* _Exercise directions_
Exactly reproduce the lines from the top of the entries below through the line containing "stepKeepsTheStateLegal s _ hs h", with both ends included.

Items from a dataset:
-*-*-
theorem TickedOn.trans {s t u : State} {j k : Nat} (h : TickedOn s j t) (h' : TickedOn t k u) :
    TickedOn s (k + j) u where
  legal := h'.legal
  active := h'.active
  noInput := h'.noInput
  cfg := h'.cfg.trans h.cfg
  steps := by rw [h'.steps, h.steps]; omega
  position := by rw [h'.position, h.position]; omega

section Ticks
variable {s t : State} (hs : s.Inv) (ha : s.active = true) (hi : s.inputs = [])
include hs ha hi

/-- One step without a fault. -/
theorem tickedOn_of_step (h : step s = .next t) (ht : t.fault = none) : TickedOn s 1 t := by
  have h0 : StepStartsAt s s := ⟨ha, .inl ⟨.inr hi, rfl⟩⟩
  obtain ⟨hsteps, hcfg, hpos⟩ := everyStepMovesOnePositionInTheTicks s s t hs h0 h ht
  rcases step_cases h0 h with ⟨f, rfl⟩ | ⟨u, hu, rfl⟩
  · cases ht
  · obtain ⟨-, hrun, hinputs, -, -⟩ := endStep_keeps u
    exact
      { legal := stepKeepsTheStateLegal s _ hs h
        active := active_iff.2 ⟨hrun.trans (hu.run.trans (active_iff.1 ha).1), ht⟩
        noInput := hinputs.trans (hu.inputs.trans hi)
        cfg := hcfg
        steps := hsteps
        position := hpos }

end Ticks

/-- R303: without a host input a faulted block stays as it is for any number of moves. -/
theorem run_of_fault {s : State} (hf : s.fault ≠ none) (hi : s.inputs = []) :
    ∀ k, Sys2Proof.core.run k s = .next s
  | 0 => rfl
  | k + 1 => (run_of_step (step_of_fault_of_no_input hf hi)).trans (run_of_fault hf hi k)

/-- A run that ends without a fault has met none on the way, so each of its moves is a step. -/
theorem tickedOn_of_run {t : State} (ht : t.fault = none) :
    ∀ {k : Nat} {s : State}, s.Inv → s.active = true → s.inputs = [] → Sys2Proof.core.run k s = .next t →
      TickedOn s k t
  | 0, s, hs, ha, hi, h => by
    cases h
    exact ⟨hs, ha, hi, rfl, rfl, rfl⟩
  | k + 1, s, hs, ha, hi, h => by
    obtain ⟨u, hstep, hrun⟩ := step_of_run h
    have hu : u.fault = none := by
      rcases step_cases ⟨ha, .inl ⟨.inr hi, rfl⟩⟩ hstep with ⟨f, rfl⟩ | ⟨v, hv, rfl⟩
      · cases (run_of_fault (s := takeFault f s) nofun hi k).symm.trans hrun
        cases ht
      · exact (endStep_keeps v).1.trans (hv.fault.trans (active_iff.1 ha).2)
    have hfirst := tickedOn_of_step hs ha hi hstep hu
    exact hfirst.trans (tickedOn_of_run ht hfirst.legal hfirst.active hfirst.noInput hrun)

/-- STEPS_PER_TICK steps from the start of a tick end at the start of the next: the position inside a tick is less than
STEPS_PER_TICK (R37). -/
theorem TickedOn.next_tick {s t : State} (h : TickedOn s s.cfg.stepsPerTick t) (h0 : s.tickStep = 0) :
    t.tickStep = 0 ∧ t.cycleCounter = s.cycleCounter + 1 := by
  have hlt : t.tickStep < s.cfg.stepsPerTick := h.cfg ▸ h.legal.tickRange
  have hpos : t.tickStep + s.cfg.stepsPerTick * t.cycleCounter = s.cfg.stepsPerTick * (s.cycleCounter + 1) := by
    have := h.position
    rw [h.cfg, h0] at this
    rw [Nat.mul_comm, Nat.mul_comm _ (s.cycleCounter + 1), Nat.succ_mul]; omega
  obtain ⟨hdiv, hmod⟩ := (Nat.div_mod_unique (Nat.zero_lt_of_lt hlt)).2 ⟨hpos, hlt⟩
  rw [Nat.mul_div_cancel_left _ (Nat.zero_lt_of_lt hlt)] at hdiv
  rw [Nat.mul_mod_right] at hmod
  exact ⟨hmod.symm, hdiv.symm⟩

/-! ### Frames of the host's ports -/

section Ports
variable (s : State) (rest : List HostInput)

theorem keepsAllBut_inputs : KeepsAllBut [.inputs] s { s with inputs := rest } := by
  intro p hp; cases p <;> simp [Keeps, State.readV, State.stackAt, State.byteAt] at hp ⊢

theorem keepsAllBut_runState (r : RunState) (b : Bool) :
    KeepsAllBut [.run, .stopIssued] s { s with run := r, stopIssued := b } := by
  intro p hp; cases p <;> simp [Keeps, State.readV, State.stackAt, State.byteAt] at hp ⊢

theorem keepsAllBut_startBlock (ht : s.tickStep = 0) : KeepsAllBut [.run, .stopIssued] s (startBlock s) := by
  have h : startBlock s = { s with run := .running, stopIssued := false } := by rw [startBlock, ← ht]
  rw [h]
  exact keepsAllBut_runState s _ _

theorem keepsAllBut_stopBlock : KeepsAllBut [.run, .stopIssued] s (stopBlock s) := by
  obtain ⟨b, hb⟩ := stopBlock_eq s
  rw [hb]
  exact keepsAllBut_runState s _ _

theorem stopBlock_run : (stopBlock s).run = .stopped := by
  obtain ⟨b, hb⟩ := stopBlock_eq s
  rw [hb]

theorem keepsAllBut_keys (ks : Vector Bool 16) : KeepsAllBut [.keys] s { s with keys := ks } := by
  intro p hp; cases p <;> simp [Keeps, State.readV, State.stackAt, State.byteAt] at hp ⊢

theorem keepsAllBut_quirks (a b : Bool) : KeepsAllBut [.loadStore, .shift] s { s with loadStore := a, shift := b } := by
  intro p hp; cases p <;> simp [Keeps, State.readV, State.stackAt, State.byteAt] at hp ⊢

theorem keepsAllBut_slots (l : List (Nat × Snapshot)) : KeepsAllBut [.slots] s { s with slots := l } := by
  intro p hp; cases p <;> simp [Keeps, State.readV, State.stackAt, State.byteAt] at hp ⊢

end Ports
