/-- A command (6.3.1): its kind, its originator, the shot of a reclosing CLOSE (0 otherwise), the expected kind and hold time
of an ENROL, and the originators of the commands merged with it (R107, R109). The hunt mark is the originator being the Hunt
Controller. -/
structure Cmd where
  kind     : CmdKind
  origin   : Originator
  shot     : Nat := 0
  expected : Option OutKind := none
  hold     : Nat := 0
  merged   : List Originator := []
  deriving DecidableEq, Repr

/-- The in-flight command (R111, R114). -/
structure InFlight where
  cmd      : Cmd
  tag      : Byte
  deadline : Nat
  waits    : Nat
  deriving DecidableEq, Repr

/-- An outstation record (6.1.1). The history holds OPEN as true, CLOSED as false. -/
structure Outstation where
  state     : SlotState
  loaded    : Option Loaded
  known     : Position
  history   : List Bool
  flags     : Option OutFlags
  passage   : Option Passage
  tagCounter : Byte
  expiredTag : Option Byte
  failures  : Nat
  queue     : List Cmd
  inFlight  : Option InFlight
  lastDone  : Option Nat
  deriving DecidableEq, Repr

/-- The EMPTY values of R100. -/
def Outstation.reset : Outstation where
  state := .empty
  loaded := none
  known := .unknown
  history := []
  flags := none
  passage := none
  tagCounter := 0#8
  expiredTag := none
  failures := 0
  queue := []
  inFlight := none
  lastDone := none

/-- The Outstation Exchange: its slots and, the model's own, how many commands each slot has admitted so far. R111 makes its test
at the end of every event that admits a command; a count that has grown tells that one has (log entry 8). -/
structure OutstationExchange where
  slots    : Vector Outstation 64
  admitted : Vector Nat 64
  deriving DecidableEq, Repr

/-! ### Hunt Controller (chapter 7) -/

/-- The hunt states of 7.1.2. -/
inductive HuntState where
  | idle
  | opening
  | settling
  | restoring
  | concluded
  | aborting
  deriving DecidableEq, Repr

/-- BUS or FEEDER (7.1.1). -/
inductive HuntKind where
  | bus
  | feeder
  deriving DecidableEq, Repr

/-- BUS_STEP or FEEDER_STEP (7.1.1). -/
inductive HuntPhase where
  | busStep
  | feederStep
  deriving DecidableEq, Repr

/-- RESIDUAL or DISPLACEMENT (7.1.1). -/
inductive Observed where
  | residual
  | displacement
  deriving DecidableEq, Repr

/-- AUTO or MANUAL (7.1.1). -/
inductive HuntOrigin where
  | auto
  | manual
  deriving DecidableEq, Repr

/-- The abort causes of 7.6.1. -/
inductive AbortCause where
  | escalated
  | profile
  | stream
  | manual
  | restoreFailed
  deriving DecidableEq, Repr

/-- The step outcomes of 7.1.3. -/
inductive OutcomeValue where
  | skippedClear
  | skippedUnavailable
  | failedOpen
  | cleared
  | notCleared
  | interrupted
  deriving DecidableEq, Repr

/-- One entry of the result list (R125). -/
structure StepOutcome where
  phase     : HuntPhase
  feeder    : Feeder
  position  : Nat
  value     : OutcomeValue
  lastPoint : Bool
  deriving DecidableEq, Repr

/-- Which command of the hunt is outstanding (7.1.2). -/
inductive HuntCmd where
  | opn
  | close
  deriving DecidableEq, Repr

/-- The hunt context (7.1.1), with the outstanding command of 7.1.2 and the mark R144 needs: whether a restoring CLOSE has
been handed on for the abort in progress. The involved set lists its feeders in order of number. -/
structure HuntContext where
  state       : HuntState
  kind        : Option HuntKind
  phase       : Option HuntPhase
  involved    : List Feeder
  feeder      : Option Feeder
  busIndex    : Option Nat
  planIndex   : Option Nat
  observed    : Option Observed
  clearLevel  : Option Nat
  openPoint   : Option SlotId
  settle      : Option Nat
  lastAbove   : Option Nat
  origin      : Option HuntOrigin
  abortCause  : Option AbortCause
  results     : List StepOutcome
  outstanding : Option HuntCmd
  restoring   : Bool
  deriving DecidableEq, Repr

/-- The IDLE values of R123. -/
def HuntContext.reset : HuntContext where
  state := .idle
  kind := none
  phase := none
  involved := []
  feeder := none
  busIndex := none
  planIndex := none
  observed := none
  clearLevel := none
  openPoint := none
  settle := none
  lastAbove := none
  origin := none
  abortCause := none
  results := []
  outstanding := none
  restoring := false

/-- A step of a hunt plan (7.4.1): positions 1 to 7. -/
structure PlanStep where
  position  : Fin 8
  indicator : Option (Fin 8)
  deriving DecidableEq, Repr

/-- The Hunt Controller. -/
structure HuntController where
  ctx         : HuntContext
  pendingList : List EntryId
  plans       : Vector (List PlanStep) 8
  busOrder    : List Feeder
  deriving DecidableEq, Repr

/-! ### Notices (chapter 9) -/

/-- The reclose state and its shot as a notice carries them (R94). -/
inductive RecloseName where
  | off
  | ready
  | tripping
  | deadTime
  | closing
  | reclaim
  | lockout
  deriving DecidableEq, Repr

/-- The conditions R83 names when reclose is not permitted. -/
structure PermissionFailures where
  blockSet : Bool := false
  shots    : Bool := false
  cause    : Bool := false
  stream   : Bool := false
  deriving DecidableEq, Repr

/-- The reasons of a STREAM_STATE notice (R18). -/
inductive StreamReason where
  | load
  | removed
  | resumed
  | gap
  | full
  | silence
  deriving DecidableEq, Repr

/-- The origins of a takeover (R76). -/
inductive TakeoverOrigin where
  | select
  | pend
  | image
  deriving DecidableEq, Repr

/-- The results of an ND_OPERATE notice (R52). -/
inductive NdResult where
  | huntPlaced
  | huntWithheld
  | alarm
  deriving DecidableEq, Repr

/-- The results of a hunt (R146). FOUND_FIRST_SECTION says whether the exhausted action was TRIP. -/
inductive HuntResult where
  | foundBeyond (feeder : Feeder) (position : Nat)
  | foundFirstSection (feeder : Feeder) (trip : Bool)
  | foundFeeder (feeder : Feeder)
  | notFound
  | aborted (cause : AbortCause)
  deriving DecidableEq, Repr

/-- LEFT_OPEN or UNKNOWN (R146). -/
inductive PointOutcome where
  | leftOpen
  | unknown
  deriving DecidableEq, Repr

/-- The reasons of an OUTSTATION_STATE notice (R122). -/
inductive OutReason where
  | loaded
  | enrolling
  | enrolled
  | enrolMismatch
  | enrolFailed
  | serviceOff
  | unreachable
  | reached
  | switched
  | reported
  | flags
  deriving DecidableEq, Repr

/-- The reception error classes of 8.3.1, in its order. -/
inductive ErrorClass where
  | badCheck
  | unknownKind
  | badLength
  | unknownSource
  | staleSample
  | lateResponse
  | tagMismatch
  | requestOverflow
  deriving DecidableEq, Repr
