-- ==== Sys2Proof/Machine/Ops.lean ====
section
/-! DEFINITION. The named operations over State: reading and replacing one record of a block, and the reading of the settings
in force. Every other file changes the state through these. -/

namespace Sys2Proof.Machine

/-- The value at an index. -/
def look {α : Type} {n : Nat} (v : Vector α n) (i : Fin n) : α := v[i.val]

/-- The vector with one value replaced. -/
def put {α : Type} {n : Nat} (v : Vector α n) (i : Fin n) (x : α) : Vector α n := v.set i.val x i.isLt

/-! ### One update for each block -/

/-- Replace Stream Intake. -/
def State.setIntake (s : State) (x : StreamIntake) : State := { s with intake := x }
/-- Replace the Phasor Unit. -/
def State.setPhasor (s : State) (x : PhasorUnit) : State := { s with phasor := x }
/-- Replace the Element Bank. -/
def State.setBank (s : State) (x : ElementBank) : State := { s with bank := x }
/-- Replace the Profile Manager. -/
def State.setProfiles (s : State) (x : ProfileManager) : State := { s with profiles := x }
/-- Replace the Reclose Controller. -/
def State.setReclose (s : State) (x : RecloseController) : State := { s with reclose := x }
/-- Replace the Outstation Exchange. -/
def State.setExchange (s : State) (x : OutstationExchange) : State := { s with exchange := x }
/-- Replace the Hunt Controller. -/
def State.setHunt (s : State) (x : HuntController) : State := { s with hunt := x }
/-- Replace the Link Port. -/
def State.setLink (s : State) (x : LinkPort) : State := { s with link := x }
/-- Replace the Management Responder. -/
def State.setMgmt (s : State) (x : Responder) : State := { s with mgmt := x }
/-- Replace the Image Loader's state. -/
def State.setLoader (s : State) (x : LoaderState) : State := { s with loader := x }
/-- Replace the feeder modes. -/
def State.setModes (s : State) (x : Vector Mode 8) : State := { s with modes := x }
/-- Replace the output pins. -/
def State.setOutputs (s : State) (x : Outputs) : State := { s with outputs := x }
/-- Replace the serial memory. -/
def State.setSerial (s : State) (x : SerialMemory) : State := { s with serial := x }
/-- Replace engine time. -/
def State.setTime (s : State) (x : Nat) : State := { s with time := x }
/-- Assert or release the reset input. -/
def State.setHeld (s : State) (x : Bool) : State := { s with held := x }
/-- Replace the queue of commands waiting. -/
def State.setPending (s : State) (x : List Instr) : State := { s with pending := x }

/-! ### One record of a block -/

/-- The stream record of a stream. -/
def State.stream (s : State) (e : EntryId) : StreamRecord := look s.intake.streams e
/-- Replace one stream record. -/
def State.setStream (s : State) (e : EntryId) (r : StreamRecord) : State := s.setIntake ⟨put s.intake.streams e r⟩

/-- The measurement record of a feeder. -/
def State.meas (s : State) (f : Feeder) : Option FeederMeasurement := look s.phasor.feeders f
/-- Replace the measurement record of a feeder. -/
def State.setMeas (s : State) (f : Feeder) (m : Option FeederMeasurement) : State :=
  s.setPhasor { s.phasor with feeders := put s.phasor.feeders f m }
/-- Replace the measurement record of the bus. -/
def State.setBusMeas (s : State) (m : Option BusMeasurement) : State := s.setPhasor { s.phasor with bus := m }
/-- Replace the neutral displacement threshold. -/
def State.setThreshold (s : State) (t : Option Nat) : State := s.setPhasor { s.phasor with threshold := t }

/-- The element record of a feeder. -/
def State.element (s : State) (f : Feeder) : ElementRecord := look s.bank.records f
/-- Replace the element record of a feeder. -/
def State.setElement (s : State) (f : Feeder) (r : ElementRecord) : State :=
  s.setBank { s.bank with records := put s.bank.records f r }
/-- The plant fields of a FEEDER entry. -/
def State.plant (s : State) (f : Feeder) : Option FeederPlant := look s.bank.plants f
/-- Replace the plant fields of a FEEDER entry. -/
def State.setPlant (s : State) (f : Feeder) (p : Option FeederPlant) : State :=
  s.setBank { s.bank with plants := put s.bank.plants f p }
/-- Replace the plant fields of the BUS entry. -/
def State.setBusPlant (s : State) (p : Option BusPlant) : State := s.setBank { s.bank with bus := p }
/-- Replace the neutral displacement detector. -/
def State.setNd (s : State) (d : NdDetector) : State := s.setBank { s.bank with nd := d }
/-- Replace the trip record store. -/
def State.setTrips (s : State) (t : List TripRecord) : State := s.setBank { s.bank with trips := t }

/-- The contents of a profile slot, none while EMPTY. -/
def State.profile (s : State) (k : BankSlot) : Option Profile := look s.profiles.slots k
/-- Replace a profile slot. -/
def State.setProfile (s : State) (k : BankSlot) (p : Option Profile) : State :=
  s.setProfiles { s.profiles with slots := put s.profiles.slots k p }
/-- The rates of a curve slot, none while EMPTY. -/
def State.curve (s : State) (k : BankSlot) : Option (List Nat) := look s.profiles.curves k
/-- Replace a curve slot. -/
def State.setCurve (s : State) (k : BankSlot) (c : Option (List Nat)) : State :=
  s.setProfiles { s.profiles with curves := put s.profiles.curves k c }
/-- A map entry. -/
def State.entry (s : State) (e : EntryId) : MapEntry := look s.profiles.map e
/-- Replace a map entry. -/
def State.setEntry (s : State) (e : EntryId) (m : MapEntry) : State :=
  s.setProfiles { s.profiles with map := put s.profiles.map e m }

/-- The reclose record of a feeder. -/
def State.recl (s : State) (f : Feeder) : RecloseRecord := look s.reclose.records f
/-- Replace the reclose record of a feeder. -/
def State.setRecl (s : State) (f : Feeder) (r : RecloseRecord) : State :=
  s.setReclose { s.reclose with records := put s.reclose.records f r }
/-- The follower record of a slot. -/
def State.follower (s : State) (i : SlotId) : FollowerRecord := look s.reclose.followers i
/-- Replace the follower record of a slot. -/
def State.setFollower (s : State) (i : SlotId) (r : FollowerRecord) : State :=
  s.setReclose { s.reclose with followers := put s.reclose.followers i r }

/-- The outstation record of a slot. -/
def State.slot (s : State) (i : SlotId) : Outstation := look s.exchange.slots i
/-- Replace the outstation record of a slot. -/
def State.setSlot (s : State) (i : SlotId) (o : Outstation) : State :=
  s.setExchange { s.exchange with slots := put s.exchange.slots i o }
/-- The commands a slot has admitted so far (log entry 8). -/
def State.admissions (s : State) (i : SlotId) : Nat := look s.exchange.admitted i
/-- Count a command admitted to a slot. -/
def State.countAdmission (s : State) (i : SlotId) : State :=
  s.setExchange { s.exchange with admitted := put s.exchange.admitted i (s.admissions i + 1) }

/-- The hunt context. -/
def State.ctx (s : State) : HuntContext := s.hunt.ctx
/-- Replace the hunt context. -/
def State.setCtx (s : State) (c : HuntContext) : State := s.setHunt { s.hunt with ctx := c }
/-- Replace the pending hunt list. -/
def State.setHuntList (s : State) (l : List EntryId) : State := s.setHunt { s.hunt with pendingList := l }
/-- The hunt plan of a feeder. -/
def State.plan (s : State) (f : Feeder) : List PlanStep := look s.hunt.plans f
/-- Replace the hunt plan of a feeder. -/
def State.setPlan (s : State) (f : Feeder) (p : List PlanStep) : State :=
  s.setHunt { s.hunt with plans := put s.hunt.plans f p }
/-- Replace the bus hunt order. -/
def State.setBusOrder (s : State) (l : List Feeder) : State := s.setHunt { s.hunt with busOrder := l }

/-- The mode of a feeder. -/
def State.mode (s : State) (f : Feeder) : Mode := look s.modes f
/-- Set the mode of a feeder. -/
def State.setMode (s : State) (f : Feeder) (m : Mode) : State := s.setModes (put s.modes f m)

/-! ### The settings in force -/

/-- The profile active on a map entry, with its slot (R67); none without an active slot. -/
def State.active (s : State) (e : EntryId) : Option (BankSlot × Profile) :=
  match (s.entry e).active with
  | none => none
  | some k => (s.profile k).map fun p => (k, p)

/-- The active slot and its fire level, as records and notices carry them (R57, R76). -/
def State.activeLevel (s : State) (e : EntryId) : Option (BankSlot × Nat) :=
  (s.active e).map fun kp => (kp.1, kp.2.fireLevel)

/-- The profile that governs a feeder. -/
def State.feederProfile (s : State) (f : Feeder) : Option Profile := (s.active (Feeder.entry f)).map Prod.snd

/-- The test mark of a feeder's notices and records: the feeder is in TEST (R172). -/
def State.testMark (s : State) (f : Feeder) : Bool := s.mode f == .test

/-- Whether a hunt involves a feeder (7.2.1). -/
def State.involves (s : State) (f : Feeder) : Bool := s.ctx.state != .idle && s.ctx.involved.contains f

end Sys2Proof.Machine
end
-*-*-
* _Answer to this task_
theorem TickedOn.trans {s t u : State} {j k : Nat} (h : TickedOn s j t) (h' : TickedOn t k u) :
    TickedOn s (k + j) u where
  legal := h'.legal
  active := h'.active
  noInput := h'.noInput
  cfg := h'.cfg.trans h.cfg
  steps := by rw [h'.steps, h.steps]; omega
  position := by rw [h'.position, h.position]; omega

section Ticks
variable {s t : State} (hs : s.Inv) (ha : s.active = true) (hi : s.inputs = [])
include hs ha hi

/-- One step without a fault. -/
theorem tickedOn_of_step (h : step s = .next t) (ht : t.fault = none) : TickedOn s 1 t := by
  have h0 : StepStartsAt s s := ⟨ha, .inl ⟨.inr hi, rfl⟩⟩
  obtain ⟨hsteps, hcfg, hpos⟩ := everyStepMovesOnePositionInTheTicks s s t hs h0 h ht
  rcases step_cases h0 h with ⟨f, rfl⟩ | ⟨u, hu, rfl⟩
  · cases ht
  · obtain ⟨-, hrun, hinputs, -, -⟩ := endStep_keeps u
    exact
      { legal := stepKeepsTheStateLegal s _ hs h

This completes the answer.